Background information
- Born: 4 September 1993 (age 32) Caringbah, New South Wales, Australia
- Genres: Operatic pop
- Occupation: Singer
- Years active: 2007–present
- Website: markvincent.com.au

= Mark Vincent =

Australian tenor (born 1993)

Mark Vincent (born 4 September 1993) is an Australian tenor of operatic pop. Vincent won the third season of Australia's Got Talent in 2009 and immediately signed with Sony Music Australia. As of 2018, Vincent has released seven studio albums and one "best of".

== Early life ==
Vincent was born in Caringbah, New South Wales.

== Career ==
In February 2009, Vincent appeared on the third season of Australia's Got Talent singing "Nessun dorma". On 22 April 2009, Vincent was declared the winner and immediately signed with Sony Music Australia. Vincent released his debut studio album, My Dream – Mio Visione in July 2009. The album peaked at number 2 on the ARIA Charts and was certified platinum. In 2010, Vincent released Compass which peaked at number 5 and The Great Tenor Songbook which peaked at number 18.

In 2011, Vincent released his fourth album, Songs from the Heart which peaked at number 10. In 2013, Vincent released The Quartet Sessions, followed by Best So Far in April 2014. In 2014, Vincent made his music theatre debut in the highly acclaimed Australian production of Dirty Dancing, which played 130 shows around the country.

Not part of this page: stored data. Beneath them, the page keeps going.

/-- No run of decimal digits begins as a hexadecimal number does. -/
theorem readNumber_of_readDigits_ten {cs : List Char} {n : Nat} (hne : cs ≠ [])
    (h : readDigits 10 0 cs = some n) : readNumber cs = some n := by
  unfold readNumber
  split
  · exact absurd rfl hne
  · exact nomatch h
  · exact nomatch h
  · exact h

theorem readNumber_hex {cs : List Char} (hne : cs ≠ []) :
    readNumber ('0' :: 'x' :: cs) = readDigits 16 0 cs := by
  cases cs with
  | nil => exact absurd rfl hne
  | cons c cs => rfl

/-! ### Lines -/

theorem decode_of_encode_eq {w : CmdWord} {i : Instr} (h : encode i = w) : decode w = .command i :=
  h ▸ decode_encode i

theorem assemble_of_wf {line : AsmLine} (h : line.wf = true) :
    assemble line = some (line.expand.map encode) := if_pos h

theorem assemble_of_not_wf {line : AsmLine} (h : line.wf = false) : assemble line = none :=
  if_neg (by rw [h]; exact Bool.false_ne_true)

/-- A well-formed line that stands for one command gives the one word that decodes to it. -/
theorem assemble_one {line : AsmLine} {i : Instr} (hwf : line.wf = true) (hline : line.expand = [i]) :
    ∃ w, assemble line = some [w] ∧ decode w = .command i :=
  ⟨encode i, by rw [assemble_of_wf hwf, hline, List.map_singleton], decode_encode i⟩

theorem fitsImm_toNat (v : U32) : fitsImm v.toNat = true := decide_eq_true (Nat.le_of_lt_succ v.isLt)

theorem fitsFx_toNat (fx : Byte) : fitsFx fx.toNat = true := decide_eq_true (Nat.le_of_lt_succ fx.isLt)

theorem fitsIdx_toNat (i : BitVec 6) : fitsIdx i.toNat = true := decide_eq_true (Nat.le_of_lt_succ i.isLt)

theorem fitsImm_of_lt {v : Nat} (h : 0xFFFFFFFF < v) : fitsImm v = false := decide_eq_false (Nat.not_le.mpr h)

theorem fitsFx_of_lt {fx : Nat} (h : 255 < fx) : fitsFx fx = false := decide_eq_false (Nat.not_le.mpr h)

theorem fitsIdx_of_lt {i : Nat} (h : 63 < i) : fitsIdx i = false := decide_eq_false (Nat.not_le.mpr h)

theorem fitsAdvance_iff (n : Nat) : fitsAdvance n = true ↔ 1 ≤ n ∧ n ≤ 8 := by
  simp [fitsAdvance]

@[simp] theorem tableGiven_some (size : SpriteSize) (table : TableSelect) :
    tableGiven size (some table) = true := by
  cases size <;> rfl

theorem wf_eval_toNat (size : SpriteSize) (table : TableSelect) (v : U32) :
    (AsmLine.eval size (some table) v.toNat).wf = true := by
  simp [AsmLine.wf, fitsImm_toNat]

theorem wf_fetch_toNat (size : SpriteSize) (table : TableSelect) (i : BitVec 6) (v : U32) :
    (AsmLine.fetch size (some table) i.toNat v.toNat).wf = true := by
  simp [AsmLine.wf, fitsIdx_toNat, fitsImm_toNat]

theorem wf_eval_of_lt (size : SpriteSize) (table : Option TableSelect) {v : Nat} (h : 0xFFFFFFFF < v) :
    (AsmLine.eval size table v).wf = false := by
  rw [AsmLine.wf, fitsImm_of_lt h, Bool.and_false]

theorem wf_fetch_of_lt (size : SpriteSize) (table : Option TableSelect) {i v : Nat}
    (h : 63 < i ∨ 0xFFFFFFFF < v) : (AsmLine.fetch size table i v).wf = false := by
  obtain h | h := h
  · rw [AsmLine.wf, fitsIdx_of_lt h, Bool.and_false, Bool.false_and]
  · rw [AsmLine.wf, fitsImm_of_lt h, Bool.and_false]

end Sys2Proof

namespace Sys2Proof.Machine

/-- Settles O2: the reader undoes the digits in every base up to 16, and decimal digits are not taken for
hexadecimal ones. -/
theorem assemblyNumbersRead : Obligations.AssemblyNumbersRead := by
  intro n
  refine ⟨?_, ?_⟩
  · exact readNumber_of_readDigits_ten Nat.toDigits_ne_nil (readDigits_toDigits (by decide) (by decide) n)
  · rw [readNumber_hex Nat.toDigits_ne_nil]
    exact readDigits_toDigits (by decide) (by decide) n

/-- Settles O7: a well-formed form is one command, which its word decodes to; a line out of range is not well
formed. -/
theorem assemblerForms : Obligations.AssemblerForms := by
  refine ⟨assemble_one rfl rfl, assemble_one rfl rfl, assemble_one rfl rfl, assemble_one rfl rfl,
    fun v => assemble_one (fitsImm_toNat v) ?_, fun v => assemble_one (fitsImm_toNat v) ?_,
    fun fx => assemble_one (fitsFx_toNat fx) ?_, fun size t v => assemble_one (wf_eval_toNat size t v) ?_,
    fun size t i v => assemble_one (wf_fetch_toNat size t i v) ?_, fun _ => rfl, fun _ _ => rfl,
    fun v hv => ⟨assemble_of_not_wf (fitsImm_of_lt hv), assemble_of_not_wf (fitsImm_of_lt hv)⟩,
    fun fx hfx => assemble_of_not_wf (fitsFx_of_lt hfx),
    fun size t v hv => assemble_of_not_wf (wf_eval_of_lt size t hv),
    fun size t i v h => assemble_of_not_wf (wf_fetch_of_lt size t h)⟩
  all_goals simp [AsmLine.expand, tableOrLower]

theorem assemble_loadbg (hi lo : Nat) : assemble (.loadbg hi lo) =
    (assemble (.sethi hi)).bind fun a => (assemble (.setlo lo)).map fun b => a ++ b := by
  cases hhi : fitsImm hi with
  | false => simp [assemble, AsmLine.wf, hhi]
  | true => cases hlo : fitsImm lo <;> simp [assemble, AsmLine.wf, AsmLine.expand, hhi, hlo]

theorem assemble_advance {n : Nat} (h : 1 ≤ n ∧ n ≤ 8) : assemble (.advance n) =
    (assemble .shl4).map fun a => (List.replicate n a).flatten := by
  rw [assemble_of_wf (line := .advance n) ((fitsAdvance_iff n).mpr h), AsmLine.expand, List.map_replicate]
  exact congrArg some List.flatten_replicate_singleton.symm

theorem assemble_advance_of_not_fits {n : Nat} (h : ¬ (1 ≤ n ∧ n ≤ 8)) : assemble (.advance n) = none :=
  assemble_of_not_wf (Bool.not_eq_true _ ▸ mt (fitsAdvance_iff n).mp h)

/-- Settles O8: each pseudo-command expands to the commands of R85, and its range check is that of their
operands or of the count. -/
theorem pseudoCommandsExpand : Obligations.PseudoCommandsExpand :=
  ⟨assemble_loadbg, fun _ hone height => assemble_advance ⟨hone, height⟩,
    fun _ h => assemble_advance_of_not_fits (by omega), rfl⟩

/-- Settles O1: the text of each line of R86 is read by evaluation, and its word is the encoding of the
command written. -/
theorem workedEncodingsAgree : Obligations.WorkedEncodingsAgree := by
  refine ⟨⟨?_, decode_of_encode_eq ?_⟩, ⟨?_, decode_of_encode_eq ?_⟩, ⟨?_, decode_of_encode_eq ?_⟩,
    ⟨?_, decode_of_encode_eq ?_⟩, ⟨?_, decode_of_encode_eq ?_⟩, ⟨?_, decode_of_encode_eq ?_⟩⟩
  all_goals decide

end Sys2Proof.Machine
end

section
/-!
The background shifter (40_bg_shifter.md): a shift of the window read as its two registers and its columns, a kept
cadence read as a count of shifts (70_reset_and_hazards.md R240), and the statements of the family.
-/
namespace Sys2Proof.Machine

/-! ### The window, its two registers and its columns -/

/-- A window has one pair of registers. -/
theorem registers_eq_of_append_eq {high low high' low' : U32} (h : high' ++ low' = high ++ low) :
    high' = high ∧ low' = low := by
  refine ⟨?_, ?_⟩
  · rw [← BitVec.extractLsb'_append_eq_left (a := high') (b := low'), h, BitVec.extractLsb'_append_eq_left]
  · rw [← BitVec.extractLsb'_append_eq_right (a := high') (b := low'), h, BitVec.extractLsb'_append_eq_right]

/-- A shift of the window by at most one register moves the top bits of the trailing register into the leading
one. -/
theorem append_shiftLeft (high low : U32) {n : Nat} (hn : n ≤ 32) :
    (high ++ low) <<< n = (high <<< n ||| low >>> (32 - n)) ++ low <<< n := by
  apply BitVec.eq_of_getLsbD_eq
  intro j hj
  simp only [BitVec.getLsbD_append, BitVec.getLsbD_shiftLeft, BitVec.getLsbD_or, BitVec.getLsbD_ushiftRight]
  grind

/-- The registers after the window has moved left by at most one register. -/
theorem registers_of_append_eq_shift {high low high' low' : U32} {n : Nat} (hn : n ≤ 32)
    (h : high' ++ low' = (high ++ low) <<< n) :
    high' = high <<< n ||| low >>> (32 - n) ∧ low' = low <<< n :=
  registers_eq_of_append_eq (h.trans (append_shiftLeft high low hn))

/-- A shift by a whole register: the trailing register replaces the leading one (R105). -/
theorem registers_of_append_eq_shift_register {high low high' low' : U32}
    (h : high' ++ low' = (high ++ low) <<< 32) : high' = low ∧ low' = 0#32 := by
  obtain ⟨hhigh, hlow⟩ := registers_of_append_eq_shift (Nat.le_refl 32) h
  exact ⟨by simpa using hhigh, by simpa using hlow⟩

/-- A shift by at least the whole window leaves nothing of it (R105). -/
theorem registers_of_append_eq_shift_window {high low high' low' : U32} {n : Nat} (hn : 64 ≤ n)
    (h : high' ++ low' = (high ++ low) <<< n) : high' = 0#32 ∧ low' = 0#32 := by
  rw [BitVec.shiftLeft_eq_zero hn] at h
  exact registers_eq_of_append_eq (h.trans (BitVec.zero_append_zero (v := 32) (w := 32)).symm)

Vincent's sixth studio album was a collaborative released with Marina Prior in 2016. The album debuted at number 5. Vincent and Prior toured the album. Vincent performed at Carols in the Domain in Sydney for the eighth consecutive year on 18 December 2016.[6]

In April 2017, Vincent released his seventh studio album, A Tribute to Mario Lanza. In May 2017, Vincent played the role of Freddy in the Australia production of My Fair Lady.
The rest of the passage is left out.